Decoding Nature’s Chemistry
Fungi: A new starting point for drug discovery
Dear SoTA,
The future of drug discovery lies in learning from natural evolution, shaped by billions of years of optimization, not in forcing synthetic chemistry on complex biology. Nature offers immense medicinal potential, yet 99% of its chemistry remains unexplored. Unlocking this frontier starts with the ability to rapidly analyze natural molecules at scale.
Expanding chemical space for drug discovery
Small molecule therapeutics remain the cornerstone of modern medicine. Yet most new drugs are built from a limited set of known chemical scaffolds that are easy to synthesize. This has kept discovery efforts clustered in a narrow region of chemical space, repeatedly optimizing known, low-complexity structures rather than exploring novel ones.
Meanwhile, nature operates in a far broader chemical universe. Over billions of years, it has generated complex, functional molecules far beyond the diversity of what humans can make. About half of all approved small-molecule drugs are in fact structurally inspired by natural designs, with evolution optimizing these molecules for biological function.
Many multi-billion-dollar drugs trace their origins to natural molecules: statins (~$17B) for lowering cholesterol, Penicillin (~$10B) for antibiotics, Cyclosporine A (~$3B) for immunosuppression, Fingolimod (~$2B) for multiple sclerosis, and Paclitaxel (~$6B) for cancer therapy. Natural molecules also have faster developmental timelines and a 30% higher chance of passing clinical trials.
The visualization below shows how natural molecules (from animals, bacteria, fungi, and plants) occupy distinct regions of chemical space compared to synthetic ones. Each dot represents a molecule, clustered by similarity.
While screening nature for new molecules has sharply declined since the 1980s due to slow, manual discovery workflows and limited structural identification tools, advances in machine learning and analytical chemistry now make it possible to decode nature’s chemistry at scale. This unlocks vast, bioactive regions of chemical space that were previously out of reach for drug discovery.

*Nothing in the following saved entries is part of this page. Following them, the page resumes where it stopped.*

-- ==== Sys2Proof/Machine/Dispatch.lean ====
section
/-! DEFINITION. One arm per command. -/

namespace Sys2Proof.Machine
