/-- Partners (R437 to R441, R444, R445): a greeting of a new partner that no rule admits waits in the queue and takes a
token, and is dropped where no token is left; a heartbeat of an admitted or lost partner renews it; a partner three
periods late is LOST; the admit and evict commands and the queue's pop; a token comes back while the port is UP. The
model's choices here: log entries 102, 103, 104, 105 and 106. -/
def Obligations.Partners : Prop :=
  ∀ (s : State),
    (∀ (p : Fin 16) (mac own : BitVec 48) (key : Fin 4) (ctr pid : BitVec 64) (att : BitVec 8) (per : BitVec 16),
      s.dev.partnerPath p = true →
      ((s.dev.port p).tokens = 0 → Does (.greeting p ⟨mac, own⟩ key ctr true pid att per) s (fun e =>
        e.partners.queue = s.dev.partners.queue ∧ e.partners.table = s.dev.partners.table ∧
        (e.port p).classes.get 0 4 = satAdd max64 ((s.dev.port p).classes.get 0 4) 1)) ∧
      ((s.dev.port p).tokens ≠ 0 → s.dev.role key = 2 → s.dev.hasKey key = true → s.dev.partnerAt mac.toNat p = none →
        s.dev.queuedGreet mac.toNat p = none →
        (s.dev.ruleMatches p pid = false → s.dev.partners.queue.length < 256 →
          Does (.greeting p ⟨mac, own⟩ key ctr true pid att per) s (fun e =>
            e.partners.queue = s.dev.partners.queue ++ [⟨mac.toNat, p, att.toNat, pid, per.toNat, s.dev.mono, [(key.val, ctr.toNat)]⟩] ∧
            (e.port p).tokens = (s.dev.port p).tokens - 1 ∧ e.partners.table = s.dev.partners.table)) ∧
        (∀ i, s.dev.ruleMatches p pid = true → s.dev.emptyPartner = some i →
          Does (.greeting p ⟨mac, own⟩ key ctr true pid att per) s (fun e =>
            (e.partner i).st = 1 ∧ (e.partner i).mac = mac.toNat ∧ (e.partner i).port = p ∧ (e.partner i).pid = pid ∧
            (e.partner i).byRule = true ∧ (e.partner i).last = s.dev.mono))) ∧
      (∀ i, s.dev.role key = 2 → s.dev.hasKey key = true → s.dev.partnerAt mac.toNat p = some i → (s.dev.partner i).pid = pid →
        (∀ k, SMap.find (s.dev.partner i).ctr key = some k → k < ctr.toNat) →
        Does (.heartbeat p mac key ctr true pid) s (fun e =>
          (e.partner i).st = 1 ∧ (e.partner i).last = s.dev.mono ∧
          (e.port p).classes.get 0 7 = satAdd max64 ((s.dev.port p).classes.get 0 7) 1))) ∧
    (s.dev.domOn 70 = true → Does .heartbeatLossCheck s (fun e => ∀ i < 256, e.partner i =
      (if (s.dev.partner i).st = 1 ∧ (s.dev.partner i).last + 3 * (s.dev.partner i).period * 1000000 < s.dev.mono
       then { s.dev.partner i with st := 2 } else s.dev.partner i))) ∧
    (∀ (ses : Fin 6) (seq : BitVec 32),
      (s.dev.Accepts ses seq 0x1110 1 24 → ∀ (idx : BitVec 8) (mac : BitVec 48) (p : Fin 16) (per : BitVec 16) (pid : BitVec 64),
        (idx ≠ 0xFF → 10 ≤ per.toNat → per.toNat ≤ 10000 →
          ((s.dev.partner idx.toNat).st = 0 → s.dev.partnerAt mac.toNat p = none →
            Does (.partnerAdmit ses seq idx mac p per pid) s (fun e => e.Answered ses seq .ok ∧
              (e.partner idx.toNat).st = 1 ∧ (e.partner idx.toNat).mac = mac.toNat ∧ (e.partner idx.toNat).port = p ∧
              (e.partner idx.toNat).pid = pid ∧ (e.partner idx.toNat).period = per.toNat ∧
              ∀ g ∈ e.partners.queue, ¬ (g.mac = mac.toNat ∧ g.port = p))) ∧
          ((s.dev.partner idx.toNat).st ≠ 0 →
            Does (.partnerAdmit ses seq idx mac p per pid) s (fun e => e.Answered ses seq .busy ∧
              e.partners = s.dev.partners))) ∧
        ((s.dev.partner idx.toNat).st ≠ 0 → Does (.partnerEvict ses seq idx) s (fun e => e.Answered ses seq .ok ∧
          e.partner idx.toNat = {} ∧ e.partners.queue = s.dev.partners.queue))) ∧
      (s.dev.Accepts ses seq 0x1120 3 1 → ∀ v : BitVec 8, Does (.greetingQueuePop ses seq v) s (fun e =>
        e.Answered ses seq .ok ∧ e.partners.queue = s.dev.partners.queue.drop 1 ∧ e.partners.table = s.dev.partners.table))) ∧
    (∀ p : Fin 16, ((s.dev.port p).st = .up →
        Gives (.tokenRefill p) s (s.dev.setPort p { s.dev.port p with tokens := min 64 ((s.dev.port p).tokens + 1) })) ∧
      ((s.dev.port p).st ≠ .up → Gives (.tokenRefill p) s (s.dev.setPort p (s.dev.port p))))
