theorem sReserved_of_mem : ∀ n ∈ [15, 26, 27, 28, 29, 30, 31], Dev.sReserved (BitVec.ofNat 5 n).toNat = true := by
  decide

theorem sPriv_of_mem : ∀ n ∈ [1, 2, 3, 4, 5, 6, 7, 12, 18, 19, 20, 21, 22, 23, 24, 25],
    Dev.sReserved (BitVec.ofNat 5 n).toNat = false ∧ Dev.sPriv (BitVec.ofNat 5 n).toNat = true := by
  decide

/-- Settles O17: each instruction raises its exception on itself, and an exception that can be entered is entered. -/
theorem preciseExceptions : Obligations.PreciseExceptions := by
  constructor
  · intro s t k x a w0 sp fr hwf hc hx he hh hxt hsp hfr
    subst hxt
    have hframe : fr = (s.dev.thread t k).frameAt w0 := by rw [hfr, hsp, Thread.frameAt, Thread.handlerSp]
    rw [hframe]
    exact Dev.does_svc hc he hx hh hwf
  · rintro s t k x g w0 hc rfl he rfl
    refine ⟨fun hh => ⟨fun o => ?_, fun op hx hop hne => ?_, fun i hi => ?_, fun hx => ⟨?_, ?_, ?_⟩⟩,
      fun hh hx hp => ⟨?_, ?_, ?_⟩, fun hh size a b ad had => ⟨?_, ?_⟩, fun hh size a b v hv hrange => ?_⟩
    · exact Dev.enters_of_seqExc (op := .bcc 15 o) hc he hh (by decide) (.inr rfl)
        (Dev.opBcc_illegal _ _ _ (immOf (s.dev.thread t k).ext 5 o.toNat))
    · exact ⟨_, Dev.gives_of_misplacedExt hc he hh hx (SeqOp.joins_eq_false hop hne), Dev.ownCause_entered he hh (by decide)⟩
    · exact Dev.enters_of_seqExc (op := .ext i) hc he hh (by decide) (.inr rfl) (Dev.opExt_illegal _ _ _ _ hi)
    · intro a n hn c hcmd
      have hreserved := sReserved_of_mem n hn
      simp only [List.mem_cons, List.not_mem_nil, or_false] at hcmd
      rcases hcmd with rfl | rfl
      · exact Dev.enters_of_seqExc (op := .mfs a _) hc he hh (by decide) (.inl hx) (Dev.opMfs_illegal _ _ _ _ hreserved)
      · exact Dev.enters_of_seqExc (op := .mts a _) hc he hh (by decide) (.inl hx) (Dev.opMts_illegal _ _ _ _ hreserved)
    · intro a ha c hcmd
      have ha' : a.toNat ≠ 0 := fun h => ha (BitVec.eq_of_toNat_eq h)
      simp only [List.mem_cons, List.not_mem_nil, or_false] at hcmd
      rcases hcmd with rfl | rfl | rfl
      · exact Dev.enters_of_seqExc (op := .rte a) hc he hh (by decide) (.inl hx) (Dev.opRte_illegal _ _ _ ha')
      · exact Dev.enters_of_seqExc (op := .psync a) hc he hh (by decide) (.inl hx) (Dev.opPsync_illegal _ _ _ ha')
      · exact Dev.enters_of_seqExc (op := .fence a) hc he hh (by decide) (.inl hx) (Dev.opFence_illegal _ _ _ ha')
    · exact fun a cut ha => Dev.does_crcb_illegal hc he cut hx hh ha
    · exact Dev.enters_of_seqExc (op := .rte 0) hc he hh (by decide) (.inl hx) (Dev.opRte_priv _ _ _ (Dev.issued_priv hp))
    · exact fun a b => Dev.does_pmw_priv hc he a b hx hp hh
    · intro a n hn c hcmd
      have hpriv := sPriv_of_mem n hn
      simp only [List.mem_cons, List.not_mem_nil, or_false] at hcmd
      rcases hcmd with rfl | rfl
      · exact Dev.enters_of_seqExc (op := .mfs a _) hc he hh (by decide) (.inl hx)
          (Dev.opMfs_priv _ _ _ _ hpriv (Dev.issued_priv hp))
      · exact Dev.enters_of_seqExc (op := .mts a _) hc he hh (by decide) (.inl hx)
          (Dev.opMts_priv _ _ _ _ hpriv (Dev.issued_priv hp))
    · intro hls c hcmd
      have haddr : lsAddr ((s.dev.issued t k).thread t k) b.toNat (immOf (s.dev.thread t k).ext 0 0) = ad := by
        rw [lsAddr, Dev.issued_rd]; exact hls.symm
      have hlt : ad < 65536 := by rw [hls]; exact Nat.mod_lt _ (by decide)
      rw [← haddr] at had hlt ⊢
      simp only [List.mem_cons, List.not_mem_nil, or_false] at hcmd
      rcases hcmd with rfl | rfl
      · exact Dev.does_align_local (op := .ld size a b) hc he hh hlt (.inr rfl) (Dev.opLd_align _ _ _ _ had)
      · exact Dev.does_align_local (op := .st size a b) hc he hh hlt (.inr rfl) (Dev.opSt_align _ _ _ _ had)
    · intro hsum hpair hlt c hcmd
      have hva : vaOf ((s.dev.issued t k).thread t k) b.toNat (immOf (s.dev.thread t k).ext 0 0) = some ad :=
        vaOf_eq_some (by rw [Dev.issued_rdPair]; exact hsum) (by rw [Dev.issued_rdPair]; exact hpair) hlt
      simp only [List.mem_cons, List.not_mem_nil, or_false] at hcmd
      rcases hcmd with rfl | rfl
      · exact Dev.does_align_remote (op := .ldx size a b) hc he hh hlt (.inr rfl) (Dev.opRemote_align _ _ _ _ _ hva had)
      · exact Dev.does_align_remote (op := .stx size a b) hc he hh hlt (.inr rfl) (Dev.opRemote_align _ _ _ _ _ hva had)
    · intro c hcmd
      have hva : vaOf ((s.dev.issued t k).thread t k) b.toNat (immOf (s.dev.thread t k).ext 0 0) = none :=
        vaOf_eq_none (by rw [Dev.issued_rdPair, ← hv]; exact hrange)
      simp only [List.mem_cons, List.not_mem_nil, or_false] at hcmd
      rcases hcmd with rfl | rfl | rfl | rfl
      · exact Dev.does_range (op := .ldx size a b) hc he hh (.inr rfl) (Dev.opRemote_range _ _ _ _ _ _ hva)
      · exact Dev.does_range (op := .stx size a b) hc he hh (.inr rfl) (Dev.opRemote_range _ _ _ _ _ _ hva)
      · exact Dev.does_range (op := .sow a b) hc he hh (.inr rfl) (Dev.opSow_range _ _ _ _ _ hva)
      · exact Dev.does_range (op := .tow a b) hc he hh (.inr rfl) (Dev.opSow_range _ _ _ _ _ hva)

Gaia-01: AI for molecular structure prediction from spectra
The key step for knowing what molecules are in a natural sample, and whether they are interesting for drug discovery, is decoding their chemical structure. Mass spectrometry is the fastest and most sensitive method for profiling molecules from natural samples, and its resolution is now orders of magnitude higher than during past large-scale screening efforts. The technology works by breaking molecules into fragments and measuring their mass-to-charge ratios, the patterns of which can be used to infer a molecule’s chemical structure. Recent advances now allow fine-grained distinction between closely related molecules and reconstruction of complex molecular structures directly from natural samples. Modern machine learning transforms this detection tool into a predictive tool for inferring molecular structures directly from complex mixtures of natural molecules. This task would otherwise require lengthy isolation and purification of each molecule, followed by structure determination using more advanced tools such as nuclear magnetic resonance (NMR).
We’ve built Gaia-01, a 1-billion-parameter autoregressive transformer model that predicts molecular structures directly from mass spectrometry data and achieves a 13% performance improvement over the current state of the art. More in our blogpost.
Gaia-01 advances two critical capabilities:
New chemical starting points for drug discovery, directly from nature
Gaia-01 allows us to rapidly identify molecules with drug-like properties from natural samples. From these natural molecules, we can design synthetic analogues for testing against therapeutic targets, bridging nature’s molecular diversity with modern medicinal chemistry.A vastly expanded data foundation for generative molecule design
Current generative small molecule models repurpose known compounds due to limited data. Gaia-01 can recover molecular structures hidden in millions of publicly available mass spectral datapoints, expanding the set of known natural molecules by up to 100-fold. This opens the door to generative models that learn not just from human-made chemistry, but from nature’s own design principles.
At Novogaia, we apply these technologies to decode fungal chemistry. Fungi remain one of nature’s richest but most unexploited sources of pharmacologically active molecules. Our mission is to unlock a new era in drug discovery from fungi by using AI to systematically uncover their molecular diversity and translate it into new therapeutic breakthroughs. To make that happen, we’re building a broader AI-driven discovery pipeline that brings this technology fully to life.
Nature has far more to offer than we’ve ever been able to see. With the right tools, we can finally start to look.
Yours,






Fascinating work on expanding the compond library for early discovery. That 30% trial sucess rate advantage for natural mollecules is understated as a risk reducer in trial design. I'd be curious how the bioavailability profiles of your fungal-derived candidates compare to synthetics when factoring in absorption and metabolic stability for Phase I planning.